Basagran and Ortho Nutsedge killer always works for me. Both takes 2-3 applications. Don’t be surprised if next year you till or work the garden, here they come! There is one left from this year. I better get after it.
The absolute best way to get rid of this and crab grass is a grass sickle. If you apply it into the ground where the roots are this tool will easily eradicate them in the area. I use it in my garden. I will now start using it in my front yard and then apply seeds.
Are you still around? We have Crabgrass, Goose-grass nutsedge and some flat grass that has ridges and is slightly yellow green. Will Prodiamine pre emergent granuals be effective if applied before the soil reaches 55 degrees F?
Nutsedge we have in Houston Tx, landscape fabric won't even slow it down ... neither will solid plastic sheeting. It will grow right through it. I haven't tried thick newspaper. I did try suspended black plastic sheeting about a foot off the ground above the vegetable bed infested with nutsedge, left in place more than a year and I kept the bed very dark and dry ... now I removed the plastic and still the nutsedge is coming back. This has to be one of the worst weeds in the world.
I'm in central Texas and have come to understand that all the info on weeds, gardening and getting rid of bugs don't necessarily apply to Texas. Don't know if it's our climate or what, but OMG, it's hard to get rid of this horrible weed... only thing worse is the bugs here!
houstonsrb I’m in Houston too and even when I spray it with glyphosate and it dies but it grow right back. It’s nasty stuff in Houston for sure. I just put in st Augustine sod in my lawn so I’m hesitant to start spraying it with a bunch of stuff. But I also fear these weeds will take over my lawn.
👍Best info I’ve seen yet on nutsage & treatment. I’ve had this junk for years & could never get rid of it. Now I’ll try the chemical made to treat it. Thx ✌️(SUB’d)
We have been picking these out of our grass and flower beds. I go out and pick a bunch and they grow back. We have a gentleman that came to spread some weed killer which isn’t harmful to our dogs and I asked him why we still have these weeds. He told me the name and here I am investigating. Now I know I need to pull those pesky tubers. Thanks for explaining this so well and showing the different types of ways it grows. We get lots in the beds where we have mulch.
Alright! pull up this grass up and it comes right back. Spray roundup, it comes right back. Pull my hair out, so far it comes back. Tyvm, been looking for a way to get rid of it for a garden plot.
There were two species, one that grows just on the thin layer on earth while the other is a very deep rooted one so, I have a problem in getting rid of this nutsedge in my farm the deep rooted one it keeps on increasing its numbers every year, l still wonder how l should get rid of them, l am from lndia and l don't know if l can find this herbicide here.
I have Nutgrass I think. It has hair like roots shooting out to a nut that is about 4 inches below the ground and then makes another plant. What can I do.. I know from your video that it isn't Nutsedge. It's all in my flower bed. HELP
Hi Elanie! I'm leaving links to OSU Extension Fact Sheets concerning weeds.
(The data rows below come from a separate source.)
/-- The digits of the window are those of the dividend from position `j` up (R184). -/
theorem digitOf_window (u j : Nat) {n i : Nat} (hi : i ≤ n) : digitOf (window u n j) i = digitOf u (j + i) := by
  have hsplit : 256 ^ (n + 1) = 256 ^ i * 256 ^ (n + 1 - i) := by rw [← pow_add]; congr 1; omega
  have hdvd : 256 ∣ 256 ^ (n + 1 - i) := dvd_pow_self 256 (by omega)
  rw [digitOf, window, hsplit, Nat.mod_mul_right_div_self, Nat.mod_mod_of_dvd _ hdvd, Nat.div_div_eq_div_mul, ← pow_add,
    digitOf]

/-- A quotient of leading parts never falls short of the quotient (R186). -/
theorem div_le_div_leading {w v D : Nat} (hv : 0 < v / D) : w / v ≤ w / D / (v / D) := by
  have hD : 0 < D := Nat.pos_of_ne_zero fun h => by simp [h] at hv
  rw [Nat.le_div_iff_mul_le hv, Nat.le_div_iff_mul_le hD, mul_assoc]
  exact (Nat.mul_le_mul_left _ (Nat.div_mul_le_self v D)).trans (Nat.div_mul_le_self w v)

/-- A quotient of leading parts is high by no more than what the divisor's other digits can account for (R186). -/
theorem le_div_add_of_leading {w v D c k : Nat} (hv : 0 < v) (hD : 0 < D) (hc : c * (v / D) ≤ w / D) (hk : c * D ≤ k * v) :
    c ≤ w / v + k := by
  rw [← Nat.add_mul_div_right w k hv, Nat.le_div_iff_mul_le hv]
  have hlead := (Nat.le_div_iff_mul_le hD).mp hc
  have hsplit : v ≤ v / D * D + D := (Nat.lt_div_mul_add hD).le
  calc c * v ≤ c * (v / D * D + D) := Nat.mul_le_mul_left c hsplit
    _ = c * (v / D) * D + c * D := by ring
    _ ≤ w + k * v := Nat.add_le_add hlead hk

/-! ## The divisor's and the window's leading digits -/

theorem window_top (u n j : Nat) : digitOf u (j + n) = window u n j / 256 ^ n := by
  rw [← digitOf_window u j le_rfl, digitOf_top (window_lt u n j)]

section
variable {v n : Nat} (hn : 2 ≤ n)
include hn

theorem window_top_two (u j : Nat) :
    digitOf u (j + n) * 256 + digitOf u (j + n - 1) = window u n j / 256 ^ (n - 1) := by
  rw [div_pow_eq_append_digit _ (n - 1), Nat.sub_add_cancel (by omega), digitOf_window u j (by omega), window_top,
    Nat.add_sub_assoc (by omega)]

theorem window_top_three (u j : Nat) :
    window u n j / 256 ^ (n - 1) * 256 + digitOf u (j + n - 2) = window u n j / 256 ^ (n - 2) := by
  rw [div_pow_eq_append_digit _ (n - 2), show n - 2 + 1 = n - 1 by omega, digitOf_window u j (by omega),
    Nat.add_sub_assoc (by omega)]

theorem divisor_top_two : v / 256 ^ (n - 1) * 256 + digitOf v (n - 2) = v / 256 ^ (n - 2) := by
  rw [div_pow_eq_append_digit v (n - 2), show n - 2 + 1 = n - 1 by omega]

theorem divisor_top (hlt : v < 256 ^ n) : digitOf v (n - 1) = v / 256 ^ (n - 1) :=
  digitOf_top (by rwa [Nat.sub_add_cancel (by omega)])

end

/-! ## One position: estimate and correction (R182, R183, R186, R187) -/

/-- A quotient digit and its partial remainder, as the estimate leaves them and each pass of the correction keeps them: together
they make up the window's two leading digits. -/
def IsEstimate (u v n j : Nat) (qr : Nat × Nat) : Prop :=
  qr.1 ≤ 255 ∧ qr.1 * (v / 256 ^ (n - 1)) + qr.2 = window u n j / 256 ^ (n - 1)

/-- The quotient of the window's three leading digits by the divisor's two, which the correction holds the estimate to (R183). -/
def leadingQuotient (u v n j : Nat) : Nat := window u n j / 256 ^ (n - 2) / (v / 256 ^ (n - 2))

/-- What R186 asks of a position: a divisor of `n` digits with its top bit set, and a window below 256 times it. -/
structure Position (u v n j : Nat) : Prop where
  two_le : 2 ≤ n
  normalized : 128 * 256 ^ (n - 1) ≤ v
  fits : v < 256 ^ n
  window_below : window u n j < 256 * v

section
variable {u v n j : Nat} (h : Position u v n j)
include h

theorem Position.divisor_pos : 0 < v := lt_of_lt_of_le (by positivity) h.normalized

theorem Position.top_ge : 128 ≤ v / 256 ^ (n - 1) := (Nat.le_div_iff_mul_le (by positivity)).mpr h.normalized

theorem Position.top_two_pos : 0 < v / 256 ^ (n - 2) := by
  have := h.top_ge
  rw [← divisor_top_two h.two_le]
  omega

/-- The divisor has more than 255 times the weight of its third digit. -/
theorem Position.third_digit_le : 255 * 256 ^ (n - 2) ≤ v := by
  have hpow : 256 ^ (n - 1) = 256 * 256 ^ (n - 2) := by
    rw [← pow_succ', show n - 2 + 1 = n - 1 by have := h.two_le; omega]
  have := h.normalized
  omega

theorem Position.quotient_le : window u n j / v ≤ 255 :=
  Nat.le_of_lt_succ ((Nat.div_lt_iff_lt_mul h.divisor_pos).mpr h.window_below)
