-- ==== Sys2Proof/Word.lean ====
section
/-!
DEFINITION. The plainest word types of the model: bytes, 64-bit register words, 128-bit descriptors and
instruction words (R31, R34), and the sparse map in one canonical form that large register arrays use.
-/
namespace Sys2Proof

/-- One byte of memory. -/
abbrev Byte := BitVec 8

/-- A register as software reads it through REGRD (R306): 64 bits. -/
abbrev Word := BitVec 64

/-- A 128-bit operand descriptor (R34) or instruction (R31). -/
abbrev Word128 := BitVec 128

/-- A sparse array: the entries that differ from a default value, indices strictly rising. -/
abbrev SMap (α : Type) := List (Nat × α)

/-- The core number of a core, 0 to 11 (R28). -/
abbrev CoreId := Fin 12

/-- A sequencer of a core, Table 02-1: 0-3 Lasts, 4-5 Welts, 6 Awl, 7-14 DMA, 15 core controller. -/
abbrev SeqId := Fin 16

end Sys2Proof
end

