-- ==== Sys2Proof/Decode.lean ====
section
/-!
DEFINITION. The decoder of the opcode table's words. No row of spec/opcode_table.json has bits (every row's field list
is empty), so no word spells a command and the decoder answers none for every word.
-/
namespace Sys2Proof

/-- The command a word spells by the table's bits: none, because the table gives no row any bits. -/
def decodeTableWord (_nbits _w : Nat) : Option Instr := none

end Sys2Proof
end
If these do not answer your questions please let me know, via comment, and I will contact an OSU Extension Specialist for you. Hope these help! pods.dasnr.okstate.edu/docushare/dsweb/Get/Document-1118/HLA-6423web.pdf pods.dasnr.okstate.edu/docushare/dsweb/Get/Document-1339/HLA-6601web.pdf
No, it isn't. But Sedgehammer was introduced to replace it. Sedgehammer is reportedly the most popular nutsedge killer. - Also, if you have cool season grass (fescue, Kentucky bluegrass, etc), you can use Tenacity to kill nutsedge.
If you work in the yard a lot, longer fingernails are useful, both in protecting the fingers and facilitating handling soils and debris, as you plant and as you cultivate.